Assignment |
Each entry needs to be given again, character for character.

───── Task material

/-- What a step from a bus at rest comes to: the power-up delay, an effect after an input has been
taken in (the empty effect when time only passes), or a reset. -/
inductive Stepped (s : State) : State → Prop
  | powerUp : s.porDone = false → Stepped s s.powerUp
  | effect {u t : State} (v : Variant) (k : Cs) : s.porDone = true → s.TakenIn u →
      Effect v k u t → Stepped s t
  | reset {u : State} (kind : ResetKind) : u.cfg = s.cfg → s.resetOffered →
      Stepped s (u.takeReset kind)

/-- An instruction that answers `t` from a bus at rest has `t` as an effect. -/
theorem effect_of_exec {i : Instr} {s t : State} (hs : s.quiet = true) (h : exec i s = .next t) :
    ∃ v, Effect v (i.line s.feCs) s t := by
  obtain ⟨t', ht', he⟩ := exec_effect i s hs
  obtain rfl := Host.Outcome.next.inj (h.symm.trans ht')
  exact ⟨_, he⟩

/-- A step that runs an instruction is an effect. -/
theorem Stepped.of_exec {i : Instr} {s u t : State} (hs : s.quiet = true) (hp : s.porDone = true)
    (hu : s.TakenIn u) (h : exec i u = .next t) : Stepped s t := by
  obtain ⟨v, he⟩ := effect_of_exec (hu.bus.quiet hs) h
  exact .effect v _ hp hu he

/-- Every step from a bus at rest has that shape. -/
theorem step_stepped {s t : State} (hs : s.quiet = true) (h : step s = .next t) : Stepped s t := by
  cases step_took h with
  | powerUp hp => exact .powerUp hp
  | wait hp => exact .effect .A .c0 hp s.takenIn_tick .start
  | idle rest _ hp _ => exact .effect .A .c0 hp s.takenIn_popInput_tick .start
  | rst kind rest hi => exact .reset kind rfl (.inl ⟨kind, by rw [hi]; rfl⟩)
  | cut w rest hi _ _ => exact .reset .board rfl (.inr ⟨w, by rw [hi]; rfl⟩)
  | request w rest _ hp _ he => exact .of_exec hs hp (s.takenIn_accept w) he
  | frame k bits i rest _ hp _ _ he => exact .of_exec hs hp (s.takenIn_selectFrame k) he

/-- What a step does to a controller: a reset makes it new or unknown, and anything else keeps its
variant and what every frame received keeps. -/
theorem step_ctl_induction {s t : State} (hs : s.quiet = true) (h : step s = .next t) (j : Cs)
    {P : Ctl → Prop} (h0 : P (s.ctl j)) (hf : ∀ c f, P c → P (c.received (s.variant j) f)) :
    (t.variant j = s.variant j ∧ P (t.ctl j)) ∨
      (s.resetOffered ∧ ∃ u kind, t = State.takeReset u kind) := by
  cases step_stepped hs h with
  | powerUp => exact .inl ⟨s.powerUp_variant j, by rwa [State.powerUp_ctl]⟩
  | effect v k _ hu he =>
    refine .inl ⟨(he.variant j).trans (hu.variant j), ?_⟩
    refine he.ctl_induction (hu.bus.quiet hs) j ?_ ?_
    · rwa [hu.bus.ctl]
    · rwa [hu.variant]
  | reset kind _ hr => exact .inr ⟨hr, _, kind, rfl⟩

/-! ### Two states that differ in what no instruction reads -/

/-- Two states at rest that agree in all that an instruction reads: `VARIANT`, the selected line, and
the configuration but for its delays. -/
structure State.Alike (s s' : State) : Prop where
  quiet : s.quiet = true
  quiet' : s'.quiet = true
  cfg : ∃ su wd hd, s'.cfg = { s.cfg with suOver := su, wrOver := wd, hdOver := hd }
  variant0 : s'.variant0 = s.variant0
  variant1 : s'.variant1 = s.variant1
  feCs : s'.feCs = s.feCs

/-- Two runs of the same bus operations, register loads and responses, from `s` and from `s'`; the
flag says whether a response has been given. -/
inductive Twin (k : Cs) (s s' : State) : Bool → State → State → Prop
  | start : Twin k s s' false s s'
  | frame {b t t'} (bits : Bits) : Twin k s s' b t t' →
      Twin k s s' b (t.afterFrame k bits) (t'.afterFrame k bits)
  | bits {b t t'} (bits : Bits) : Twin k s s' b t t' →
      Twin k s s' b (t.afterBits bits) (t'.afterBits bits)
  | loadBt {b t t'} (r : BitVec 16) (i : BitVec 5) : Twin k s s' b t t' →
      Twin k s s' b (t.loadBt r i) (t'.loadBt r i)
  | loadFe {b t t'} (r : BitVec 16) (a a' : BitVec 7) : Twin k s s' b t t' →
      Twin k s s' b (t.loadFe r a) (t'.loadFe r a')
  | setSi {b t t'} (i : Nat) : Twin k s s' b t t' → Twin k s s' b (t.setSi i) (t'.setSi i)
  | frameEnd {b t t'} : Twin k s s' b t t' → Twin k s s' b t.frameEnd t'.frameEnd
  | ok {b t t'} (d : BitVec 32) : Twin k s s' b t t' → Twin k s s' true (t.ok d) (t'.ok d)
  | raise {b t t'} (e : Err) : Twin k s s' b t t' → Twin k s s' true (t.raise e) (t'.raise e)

──────────

Solution to the exercise |
/-- What a step from a bus at rest comes to: the power-up delay, an effect after an input has been
taken in (the empty effect when time only passes), or a reset. -/
inductive Stepped (s : State) : State → Prop
  | powerUp : s.porDone = false → Stepped s s.powerUp
  | effect {u t : State} (v : Variant) (k : Cs) : s.porDone = true → s.TakenIn u →
      Effect v k u t → Stepped s t
  | reset {u : State} (kind : ResetKind) : u.cfg = s.cfg → s.resetOffered →
      Stepped s (u.takeReset kind)

/-- An instruction that answers `t` from a bus at rest has `t` as an effect. -/
theorem effect_of_exec {i : Instr} {s t : State} (hs : s.quiet = true) (h : exec i s = .next t) :
    ∃ v, Effect v (i.line s.feCs) s t := by
  obtain ⟨t', ht', he⟩ := exec_effect i s hs
  obtain rfl := Host.Outcome.next.inj (h.symm.trans ht')
  exact ⟨_, he⟩

/-- A step that runs an instruction is an effect. -/
theorem Stepped.of_exec {i : Instr} {s u t : State} (hs : s.quiet = true) (hp : s.porDone = true)
    (hu : s.TakenIn u) (h : exec i u = .next t) : Stepped s t := by
  obtain ⟨v, he⟩ := effect_of_exec (hu.bus.quiet hs) h
  exact .effect v _ hp hu he

/-- Every step from a bus at rest has that shape. -/
theorem step_stepped {s t : State} (hs : s.quiet = true) (h : step s = .next t) : Stepped s t := by
  cases step_took h with
  | powerUp hp => exact .powerUp hp
  | wait hp => exact .effect .A .c0 hp s.takenIn_tick .start
  | idle rest _ hp _ => exact .effect .A .c0 hp s.takenIn_popInput_tick .start
  | rst kind rest hi => exact .reset kind rfl (.inl ⟨kind, by rw [hi]; rfl⟩)
  | cut w rest hi _ _ => exact .reset .board rfl (.inr ⟨w, by rw [hi]; rfl⟩)
  | request w rest _ hp _ he => exact .of_exec hs hp (s.takenIn_accept w) he
  | frame k bits i rest _ hp _ _ he => exact .of_exec hs hp (s.takenIn_selectFrame k) he

/-- What a step does to a controller: a reset makes it new or unknown, and anything else keeps its
variant and what every frame received keeps. -/
theorem step_ctl_induction {s t : State} (hs : s.quiet = true) (h : step s = .next t) (j : Cs)
    {P : Ctl → Prop} (h0 : P (s.ctl j)) (hf : ∀ c f, P c → P (c.received (s.variant j) f)) :
    (t.variant j = s.variant j ∧ P (t.ctl j)) ∨
      (s.resetOffered ∧ ∃ u kind, t = State.takeReset u kind) := by
  cases step_stepped hs h with
  | powerUp => exact .inl ⟨s.powerUp_variant j, by rwa [State.powerUp_ctl]⟩
  | effect v k _ hu he =>
    refine .inl ⟨(he.variant j).trans (hu.variant j), ?_⟩
    refine he.ctl_induction (hu.bus.quiet hs) j ?_ ?_
    · rwa [hu.bus.ctl]
    · rwa [hu.variant]
  | reset kind _ hr => exact .inr ⟨hr, _, kind, rfl⟩

/-! ### Two states that differ in what no instruction reads -/

/-- Two states at rest that agree in all that an instruction reads: `VARIANT`, the selected line, and
the configuration but for its delays. -/
structure State.Alike (s s' : State) : Prop where
  quiet : s.quiet = true
  quiet' : s'.quiet = true
  cfg : ∃ su wd hd, s'.cfg = { s.cfg with suOver := su, wrOver := wd, hdOver := hd }
  variant0 : s'.variant0 = s.variant0
  variant1 : s'.variant1 = s.variant1
  feCs : s'.feCs = s.feCs

/-- Two runs of the same bus operations, register loads and responses, from `s` and from `s'`; the
flag says whether a response has been given. -/
inductive Twin (k : Cs) (s s' : State) : Bool → State → State → Prop
  | start : Twin k s s' false s s'
  | frame {b t t'} (bits : Bits) : Twin k s s' b t t' →
      Twin k s s' b (t.afterFrame k bits) (t'.afterFrame k bits)
  | bits {b t t'} (bits : Bits) : Twin k s s' b t t' →
      Twin k s s' b (t.afterBits bits) (t'.afterBits bits)
  | loadBt {b t t'} (r : BitVec 16) (i : BitVec 5) : Twin k s s' b t t' →
      Twin k s s' b (t.loadBt r i) (t'.loadBt r i)
  | loadFe {b t t'} (r : BitVec 16) (a a' : BitVec 7) : Twin k s s' b t t' →
      Twin k s s' b (t.loadFe r a) (t'.loadFe r a')
  | setSi {b t t'} (i : Nat) : Twin k s s' b t t' → Twin k s s' b (t.setSi i) (t'.setSi i)
  | frameEnd {b t t'} : Twin k s s' b t t' → Twin k s s' b t.frameEnd t'.frameEnd
  | ok {b t t'} (d : BitVec 32) : Twin k s s' b t t' → Twin k s s' true (t.ok d) (t'.ok d)
  | raise {b t t'} (e : Err) : Twin k s s' b t t' → Twin k s s' true (t.raise e) (t'.raise e)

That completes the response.